Additional Solicitor General Maninder Singh, appearing for National Investigation Agency, handed over a report of the probe to the Court. He requested the Court to peruse the report before taking any decision. Singh also listed various provisions under which the NIA planned to move against the accused.
“There is something extremely important. Your Lordships should take the report on record and peruse it before deciding the matter”, Singh said.
The Bench proceeded to take the report on record.
The submissions by Divan and Maninder Singh elicited responses from the Bench.
With regard to the NIA probe, the Court made it clear that it will not interfere with the same.

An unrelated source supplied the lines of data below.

def State.writeTune (s : State) (o : Obj') (v : Int) : Ans :=
  match o.sub with
  | 0x27 => (0, s.set Obj.tguard (max v s.tune.floor))
  | 0x2B => (0, s.setMatched v.toNat)
  | _ => s.plain o v

def State.writeCap (s : State) (o : Obj') (v : Int) : Ans :=
  match o.sub with
  | 0x1C => (0, s.clrBits Obj.cap_irq_status v.toNat)
  | _ => s.plain o v

def State.writeThermal (s : State) (o : Obj') (v : Int) : Ans :=
  match o.sub with
  | 0x05 => (0, s.diodeClear v.toNat)
  | 0x06 => (0, s.diodeForce v.toNat)
  | 0x1E => (0, s.clrBits Obj.thermal_irq_status v.toNat)
  | _ => s.plain o v

/-- R323: each byte of a class map is a group, 0 to 63. -/
def classMap (b : List Byte) : Int := (leNat ((slice b 0 32).map (min 63)) : Nat)

def State.writeLearner (s : State) (o : Obj') (v : Int) (b : List Byte) : Ans :=
  match o.sub with
  | 0x12 | 0x13 => s.plain o (classMap b)
  | 0x16 => s.writeCell b
  | 0x1B => (0, s.clrBits Obj.learn_irq_status v.toNat)
  | _ => s.plain o v

def State.writeGroup (s : State) (o : Obj') (v : Int) : Ans :=
  match o.sub with
  | 0x01 => (0, s.groupEta o.i v)
  | _ => s.plain o v

/-- R325: the sets of slots 8 to 10 are fixed. -/
def State.writeSlot (s : State) (o : Obj') (v : Int) : Ans :=
  if 8 ≤ o.i then (abortAccess, s)
  else match o.sub with
    | 0x09 => (0, s.applySlot o.i)
    | _ => s.plain o v

/-- R318, R321: a shard whose import runs stays halted. -/
def State.writeShard (s : State) (o : Obj') (v : Int) : Ans :=
  match o.sub with
  | 0x03 => if v = 0 ∧ (s.shard o.i).xfer = 2 then (abortAccess, s) else (0, s.setHalt o.i v.toNat)
  | 0x0D => s.setXfer o.i v.toNat
  | _ => s.plain o v

def State.writeHints (s : State) (o : Obj') (v : Int) : Ans :=
  match o.sub with
  | 0x11 => (0, s.clrBits Obj.hint_irq_status v.toNat)
  | _ => s.plain o v

def State.writeConv (s : State) (o : Obj') (v : Int) (b : List Byte) : Ans :=
  match o.sub with
  | 0x01 => (0, s.convTableSet o.i .a b)
  | 0x02 => (0, s.convTableSet o.i .aLen [v.toNat])
  | 0x03 => (0, s.convTableSet o.i .b b)
  | 0x04 => (0, s.convTableSet o.i .bLen [v.toNat])
  | 0x0C => s.hostUrgent o.i v.toNat
  | _ => s.plain o v

def State.writeConvGlobal (s : State) (o : Obj') (v : Int) : Ans :=
  match o.sub with
  | 0x0B => (0, s.syncArm v.toNat)
  | _ => s.plain o v

/-- Addresses whose bits [5:0] read 0. -/
def align64 (v : Int) : Int := v / 64 * 64

def State.writeDma (s : State) (o : Obj') (v : Int) : Ans :=
  match o.sub with
  | 0x01 => s.plain o (align64 v)
  | 0x02 => s.dmaCommand o.i v.toNat
  | 0x10 => (0, s.modDmaCh o.i fun c => { c with irq := c.irq &&& (7 - v.toNat % 8) })
  | _ => s.plain o v

/-- R492: `st_base` can be written only while `st_enable` is 0. -/
def State.writeTable (s : State) (o : Obj') (v : Int) (b : List Byte) : Ans :=
  match o.sub with
  | 0x01 => if s.get Obj.st_enable = 0 then s.plain o (align64 v) else (abortAccess, s)
  | 0x02 => (0, s.setTable v.toNat)
  | 0x08 => (0, s.flushTable)
  | 0x0B => s.hostFields b
  | _ => s.plain o v

/-- R512: the path word of a LOG_CLEARED record. -/
def pathWord : Path → Nat
  | .i3c => 0
  | _ => 1

def State.writeFaultLog (s : State) (p : Path) (k : Nat) (o : Obj') (v : Int) : Ans :=
  match o.sub with
  | 0x05 => (0, s.setFreeze v.toNat)
  | 0x0C => if (s.session k).keeper then s.clearFault k (pathWord p) else (abortKeeper, s)
  | _ => s.plain o v

def State.writeTraceLog (s : State) (p : Path) (k : Nat) (o : Obj') (v : Int) : Ans :=
  match o.sub with
  | 0x04 => if (s.session k).keeper then s.clearTrace k (pathWord p) else (abortKeeper, s)
  | _ => s.plain o v

/-- R502, R518. -/
def State.writeTrig (s : State) (o : Obj') (v : Int) : Ans :=
  match o.sub with
  | 0x01 => if routeFixed o.i then (0, s) else s.plain o v
  | 0x03 => (0, s.installSnaps o.i v.toNat)
  | _ => s.plain o v

def State.writeKeeper (s : State) (k : Nat) (o : Obj') (b : List Byte) : Ans :=
  match o.sub with
  | 0x02 => s.keeperResponse k b
  | _ => (0, s.modSession k fun x => { x with keeper := false })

“We are not touching your investigation. We are only saying that you cannot touch the marriage. Book them under whatever provisions you want to”, said Justice Misra to Maninder Singh.
Justice Chandrachud was also very vocal stating that the jurisdiction of High Court to go into a marriage between two consenting adults is very limited.
“Marriage is at the core of plurality in India. We cannot apply Wednesbury’s principles of reasonableness to marriage between consenting adults”, said Chandrachud.
Chandrachud also cited some extraordinary circumstances which might warrant interference by the court.
“Let us say that a family in poverty marries off their daughter to unwelcome circumstances. That might be a case when the court could consider intervening.
We have to be categoric as to which are the facts and circumstances in which the Court can intervene. Only if the consent is obtained due to socio-economic circumstances or mental incapacity of the woman, the court can probably interfere as an exception.”
Interestingly, Chandrachud J. also remarked that public law cannot be allowed into personal sphere as this would give wide powers to the State to enter into an individual’s private sphere.
“The moment we allow public law into personal sphere, the State will be allowed to enter into […].”
Further, Chandrachud J. also stated that the marriage has not made any difference to the Habeas Corpus petition.
“Has the marriage made any difference to the decision of Hadiya on whether she wants to go back to her father. The marriage was irrelevant to the outcome of the Habeas Corpus petition”, he said.
It was also the Bench’s opinion that if the State wants to prevent the woman from being taken abroad, it can very well stop it.
“But that cannot be a ground that she cannot marry a person of her choice”, remarked the Bench.
It then reserved its verdict. The operative parr of the judgment will be pronounced at 2 pm.